/-- In HUNTING a BEACON replaces the neighbour record, sets or clears the bar flag exactly when its barred flag differs from the
record's, and counts toward the lock, which the third completes: to BARRED with the bar flag set, and to LOCKED, a trigger,
with it clear. In LOCKED and BARRED it restarts the loss timer and updates the record and the bar flag; a LOCKED end that it
newly bars goes to BARRED with its queues trimmed, a BARRED end that it newly unbars goes to LOCKED, and each is a trigger. A
BEACON that newly bars an end is not compared for a mismatch (log entry 16). On an end it leaves in LOCKED, in FORMED, an Ea
above the part's own, or an equal Ea with another digest, is a trigger; otherwise nothing more happens.
Rests on R9, R10, R11, R14, R15, R20, R30, R33. -/
def Obligations.BeaconReceived : Prop :=
  (∀ (s : State) (e : LineEnd) (h : Header) (se fl : Byte) (ea dg : Word),
      (se ≤ 1#8) →
      ((s.lineEnd e).state = .hunting) →
      ((s.lineEnd e).lockCount < 2) →
      (exec (.beacon e h se fl ea dg) s =
        .next (s.setEnd e { s.lineEnd e with neighbour := some ⟨h.src, if se = 0#8 then .a else .b, ea, dg, if fl.toNat / 2 % 4 = 0 then .unformed else if fl.toNat / 2 % 4 = 1 then .formed else if fl.toNat / 2 % 4 = 2 then .rolling else .degraded, decide (fl.toNat % 2 = 1)⟩, barFlag := if decide (fl.toNat % 2 = 1) = (s.lineEnd e).neighbourBarred then (s.lineEnd e).barFlag else decide (fl.toNat % 2 = 1), lockCount := (s.lineEnd e).lockCount + 1 }))) ∧
  (∀ (s : State) (e : LineEnd) (h : Header) (se fl : Byte) (ea dg : Word),
      (se ≤ 1#8) →
      ((s.lineEnd e).state = .hunting) →
      ((s.lineEnd e).lockCount = 2) →
      ((if decide (fl.toNat % 2 = 1) = (s.lineEnd e).neighbourBarred then (s.lineEnd e).barFlag else decide (fl.toNat % 2 = 1)) = true) →
      (exec (.beacon e h se fl ea dg) s =
        .next ((s.setEnd e { s.lineEnd e with neighbour := some ⟨h.src, if se = 0#8 then .a else .b, ea, dg, if fl.toNat / 2 % 4 = 0 then .unformed else if fl.toNat / 2 % 4 = 1 then .formed else if fl.toNat / 2 % 4 = 2 then .rolling else .degraded, decide (fl.toNat % 2 = 1)⟩, barFlag := true, lockCount := 0, state := .barred, lossT := .running 35 }).raise (Events.raiseLine e .hunting .barred)))) ∧
  (∀ (s : State) (e : LineEnd) (h : Header) (se fl : Byte) (ea dg : Word),
      (se ≤ 1#8) →
      ((s.lineEnd e).state = .hunting) →
      ((s.lineEnd e).lockCount = 2) →
      ((if decide (fl.toNat % 2 = 1) = (s.lineEnd e).neighbourBarred then (s.lineEnd e).barFlag else decide (fl.toNat % 2 = 1)) = false) →
      (∃ t, exec (.beacon e h se fl ea dg) s = .next t ∧
        (t.lineEnd e).state = .locked ∧
        (t.lineEnd e).barFlag = false ∧
        (t.lineEnd e).neighbour = some ⟨h.src, if se = 0#8 then .a else .b, ea, dg, if fl.toNat / 2 % 4 = 0 then .unformed else if fl.toNat / 2 % 4 = 1 then .formed else if fl.toNat / 2 % 4 = 2 then .rolling else .degraded, decide (fl.toNat % 2 = 1)⟩ ∧
        (t.lineEnd e).lockCount = 0 ∧
        (t.lineEnd e).lossT = .running 35 ∧
        ((s.lineEnd e.other).state = .locked → s.Called t) ∧
        ((s.lineEnd e.other).state ≠ .locked → s.Originated t e) ∧
        s.KeepsSettings t)) ∧
  (∀ (s : State) (e : LineEnd) (h : Header) (se fl : Byte) (ea dg : Word),
      (se ≤ 1#8) →
      ((s.lineEnd e).state = .locked) →
      ((decide (fl.toNat % 2 = 1) = true → (s.lineEnd e).neighbourBarred = true)) →
      (¬(s.roll.state = .formed ∧ (s.consist.ea < ea ∨ (ea = s.consist.ea ∧ dg ≠ s.consist.digest)))) →
      (exec (.beacon e h se fl ea dg) s =
        .next (s.setEnd e { s.lineEnd e with lossT := .running 35, neighbour := some ⟨h.src, if se = 0#8 then .a else .b, ea, dg, if fl.toNat / 2 % 4 = 0 then .unformed else if fl.toNat / 2 % 4 = 1 then .formed else if fl.toNat / 2 % 4 = 2 then .rolling else .degraded, decide (fl.toNat % 2 = 1)⟩, barFlag := if decide (fl.toNat % 2 = 1) = (s.lineEnd e).neighbourBarred then (s.lineEnd e).barFlag else false }))) ∧
  (∀ (s : State) (e : LineEnd) (h : Header) (se fl : Byte) (ea dg : Word),
      (se ≤ 1#8) →
      ((s.lineEnd e).state = .locked) →
      (decide (fl.toNat % 2 = 1) = true) →
      ((s.lineEnd e).neighbourBarred = false) →
      (∃ t, exec (.beacon e h se fl ea dg) s = .next t ∧
        t.lineEnd e = { s.lineEnd e with state := .barred, barFlag := true, lossT := .running 35, neighbour := some ⟨h.src, if se = 0#8 then .a else .b, ea, dg, if fl.toNat / 2 % 4 = 0 then .unformed else if fl.toNat / 2 % 4 = 1 then .formed else if fl.toNat / 2 % 4 = 2 then .rolling else .degraded, decide (fl.toNat % 2 = 1)⟩, dirQ := [], ctrlQ := (s.lineEnd e).ctrlQ.filter (· = .beacon) } ∧
        ((s.lineEnd e.other).state = .locked → s.Originated t e.other) ∧
        ((s.lineEnd e.other).state ≠ .locked → s.AdoptedAlone t) ∧
        t.attn.events.has (EventKind.line e) = true ∧
        s.KeepsSettings t)) ∧
  (∀ (s : State) (e : LineEnd) (h : Header) (se fl : Byte) (ea dg : Word),
      (se ≤ 1#8) →
      ((s.lineEnd e).state = .locked) →
      ((decide (fl.toNat % 2 = 1) = true → (s.lineEnd e).neighbourBarred = true)) →
      (s.roll.state = .formed ∧ (s.consist.ea < ea ∨ (ea = s.consist.ea ∧ dg ≠ s.consist.digest))) →
      (∃ t, exec (.beacon e h se fl ea dg) s = .next t ∧
        (t.lineEnd e).state = .locked ∧
        (t.lineEnd e).neighbour = some ⟨h.src, if se = 0#8 then .a else .b, ea, dg, if fl.toNat / 2 % 4 = 0 then .unformed else if fl.toNat / 2 % 4 = 1 then .formed else if fl.toNat / 2 % 4 = 2 then .rolling else .degraded, decide (fl.toNat % 2 = 1)⟩ ∧
        (t.lineEnd e).lossT = .running 35 ∧
        ((s.lineEnd e.other).state = .locked → s.Called t) ∧
        ((s.lineEnd e.other).state ≠ .locked → s.Originated t e) ∧
        t.attn.events.unsettled = some .rolling ∧
        s.KeepsSettings t)) ∧
  (∀ (s : State) (e : LineEnd) (h : Header) (se fl : Byte) (ea dg : Word),
      (se ≤ 1#8) →
      ((s.lineEnd e).state = .barred) →
      ((decide (fl.toNat % 2 = 1) = false → (s.lineEnd e).neighbourBarred = false)) →
      (exec (.beacon e h se fl ea dg) s =
        .next (s.setEnd e { s.lineEnd e with lossT := .running 35, neighbour := some ⟨h.src, if se = 0#8 then .a else .b, ea, dg, if fl.toNat / 2 % 4 = 0 then .unformed else if fl.toNat / 2 % 4 = 1 then .formed else if fl.toNat / 2 % 4 = 2 then .rolling else .degraded, decide (fl.toNat % 2 = 1)⟩, barFlag := if decide (fl.toNat % 2 = 1) = (s.lineEnd e).neighbourBarred then (s.lineEnd e).barFlag else true }))) ∧
  (∀ (s : State) (e : LineEnd) (h : Header) (se fl : Byte) (ea dg : Word),
      (se ≤ 1#8) →
      ((s.lineEnd e).state = .barred) →
      (decide (fl.toNat % 2 = 1) = false) →
      ((s.lineEnd e).neighbourBarred = true) →
      (∃ t, exec (.beacon e h se fl ea dg) s = .next t ∧
        (t.lineEnd e).state = .locked ∧
        (t.lineEnd e).barFlag = false ∧
        (t.lineEnd e).neighbour = some ⟨h.src, if se = 0#8 then .a else .b, ea, dg, if fl.toNat / 2 % 4 = 0 then .unformed else if fl.toNat / 2 % 4 = 1 then .formed else if fl.toNat / 2 % 4 = 2 then .rolling else .degraded, decide (fl.toNat % 2 = 1)⟩ ∧
        ((s.lineEnd e.other).state = .locked → s.Called t) ∧
        ((s.lineEnd e.other).state ≠ .locked → s.Originated t e) ∧
        t.attn.events.has (EventKind.line e) = true ∧
        s.KeepsSettings t))

/-- A CALL on a LOCKED end restarts its loss timer and raises E to its epoch. At an intermediate it is forwarded unchanged out of
the other end in FORMED, where the part enters ROLLING with attempt count 0 and the timer at 250 ms, in DEGRADED, and in
ROLLING when its epoch is above the E held before; otherwise it is not forwarded. At a terminal a ROLL is originated out of
the arrival end above the raised E in FORMED, where the part enters ROLLING, in DEGRADED, and in ROLLING when the CALL's epoch
is at or above the last origination epoch; otherwise nothing more happens.
Rests on R32, R35, R36, R37, R38. -/
def Obligations.CallReceived : Prop :=
  (∀ (s : State) (e : LineEnd) (h : Header),
      ((s.lineEnd e).state = .locked) →
      ((s.lineEnd e.other).state = .locked) →
      (s.roll.state = .formed) →
      (∃ t, exec (.call e h) s = .next t ∧
        t.roll = { s.roll with epoch := raiseEpoch s.roll.epoch h.epoch, state := .rolling, attempts := 0, timer := .running 250 } ∧
        (t.lineEnd e.other).ctrlQ = pushCtrl (s.lineEnd e.other).ctrlQ ⟨h, .call⟩ ∧
        (t.lineEnd e).ctrlQ = (s.lineEnd e).ctrlQ ∧
        t.attn.events.unsettled = some .rolling ∧
        t.consist = s.consist ∧
        s.KeepsSettings t)) ∧
  (∀ (s : State) (e : LineEnd) (h : Header),
      ((s.lineEnd e).state = .locked) →
      ((s.lineEnd e.other).state = .locked) →
      (s.roll.state = .degraded ∨ (s.roll.state = .rolling ∧ s.roll.epoch < h.epoch)) →
      (exec (.call e h) s =
        .next ((({ s with roll := { s.roll with epoch := raiseEpoch s.roll.epoch h.epoch } } : State).heardOn e).queuedCtrl e.other ⟨h, .call⟩))) ∧
  (∀ (s : State) (e : LineEnd) (h : Header),
      ((s.lineEnd e).state = .locked) →
      ((s.lineEnd e.other).state = .locked) →
      (s.roll.state = .rolling) →
      (h.epoch ≤ s.roll.epoch) →
      (exec (.call e h) s =
        .next (s.heardOn e))) ∧
  (∀ (s : State) (e : LineEnd) (h : Header),
      ((s.lineEnd e).state = .locked) →
      ((s.lineEnd e.other).state ≠ .locked) →
      (s.roll.state = .formed) →
      (∃ t, exec (.call e h) s = .next t ∧
        ({ s with roll := { s.roll with epoch := raiseEpoch s.roll.epoch h.epoch } } : State).Originated t e ∧
        t.attn.events.unsettled = some .rolling ∧
        s.KeepsSettings t)) ∧
  (∀ (s : State) (e : LineEnd) (h : Header),
      ((s.lineEnd e).state = .locked) →
      ((s.lineEnd e.other).state ≠ .locked) →
      (s.roll.state = .degraded ∨ (s.roll.state = .rolling ∧ s.roll.lastOrig ≤ h.epoch)) →
      (exec (.call e h) s =
        .next ((({ s with roll := { s.roll with epoch := increaseEpoch (raiseEpoch s.roll.epoch h.epoch), lastOrig := increaseEpoch (raiseEpoch s.roll.epoch h.epoch), timer := .running (if s.roll.state = .degraded then 2000 else 250) } } : State).heardOn e).queuedCtrl e ⟨⟨increaseEpoch (raiseEpoch s.roll.epoch h.epoch), s.ownId, 0#8, 0#8⟩, .roll [⟨s.ownId, e.other.code, s.ownCab.code⟩]⟩))) ∧
  (∀ (s : State) (e : LineEnd) (h : Header),
      ((s.lineEnd e).state = .locked) →
      ((s.lineEnd e.other).state ≠ .locked) →
      (s.roll.state = .rolling) →
      (h.epoch < s.roll.lastOrig) →
      (exec (.call e h) s =
        .next (({ s with roll := { s.roll with epoch := raiseEpoch s.roll.epoch h.epoch } } : State).heardOn e)))

/-- A ROLL on a LOCKED end restarts its loss timer. One of bad form (no entries, an identity that names no car, an end or cab code
out of range, an identity twice) or of an epoch below E has no other effect. An intermediate that is ROLLING or DEGRADED and
accepts a ROLL of fewer than 16 entries without its own identity takes its epoch as E, appends its own entry with the arrival
end as toward-origin end, forwards it under the received header out of the other end and restarts its roll timer, at 250 ms or
2000 ms; in FORMED it first enters ROLLING with attempt count 0.
Rests on R38, R39, R42. -/
def Obligations.RollDiscardedOrForwarded : Prop :=
  (∀ (s : State) (e : LineEnd) (h : Header) (es : List CarEntry),
      (es.length ≤ 16) →
      ((s.lineEnd e).state = .locked) →
      (es = [] ∨ ¬EntriesOk es ∨ h.epoch < s.roll.epoch) →
      (exec (.roll e h es) s =
        .next (s.heardOn e))) ∧
  (∀ (s : State) (e : LineEnd) (h : Header) (es : List CarEntry),
      ((s.lineEnd e).state = .locked) →
      ((s.lineEnd e.other).state = .locked) →
      (s.roll.state = .rolling ∨ s.roll.state = .degraded) →
      (EntriesOk es) →
      (es ≠ []) →
      (es.length ≤ 15) →
      (∀ c ∈ es, c.ident ≠ s.ownId) →
      (s.roll.epoch ≤ h.epoch) →
      (exec (.roll e h es) s =
        .next ((({ s with roll := { s.roll with epoch := h.epoch, timer := .running (if s.roll.state = .degraded then 2000 else 250) } } : State).heardOn e).queuedCtrl e.other ⟨h, .roll (es ++ [⟨s.ownId, e.code, s.ownCab.code⟩])⟩))) ∧
  (∀ (s : State) (e : LineEnd) (h : Header) (es : List CarEntry),
      ((s.lineEnd e).state = .locked) →
      ((s.lineEnd e.other).state = .locked) →
      (s.roll.state = .formed) →
      (EntriesOk es) →
      (es ≠ []) →
      (es.length ≤ 15) →
      (∀ c ∈ es, c.ident ≠ s.ownId) →
      (s.roll.epoch ≤ h.epoch) →
      (∃ t, exec (.roll e h es) s = .next t ∧
        t.roll = { s.roll with epoch := h.epoch, state := .rolling, attempts := 0, timer := .running 250 } ∧
        (t.lineEnd e.other).ctrlQ = pushCtrl (s.lineEnd e.other).ctrlQ ⟨h, .roll (es ++ [⟨s.ownId, e.code, s.ownCab.code⟩])⟩ ∧
        (t.lineEnd e).ctrlQ = (s.lineEnd e).ctrlQ ∧
        t.consist = s.consist ∧
        t.attn.events.unsettled = some .rolling ∧
        s.KeepsSettings t))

★ ★ ★ ★ ★ ★ ★

▶ [EXERCISE INSTRUCTIONS]
Extract every line containing the string "lastOrig" from the data above.

▶ [ANSWER SPACE]
      (s.roll.state = .degraded ∨ (s.roll.state = .rolling ∧ s.roll.lastOrig ≤ h.epoch)) →
        .next ((({ s with roll := { s.roll with epoch := increaseEpoch (raiseEpoch s.roll.epoch h.epoch), lastOrig := increaseEpoch (raiseEpoch s.roll.epoch h.epoch), timer := .running (if s.roll.state = .degraded then 2000 else 250) } } : State).heardOn e).queuedCtrl e ⟨⟨increaseEpoch (raiseEpoch s.roll.epoch h.epoch), s.ownId, 0#8, 0#8⟩, .roll [⟨s.ownId, e.other.code, s.ownCab.code⟩]⟩))) ∧
      (h.epoch < s.roll.lastOrig) →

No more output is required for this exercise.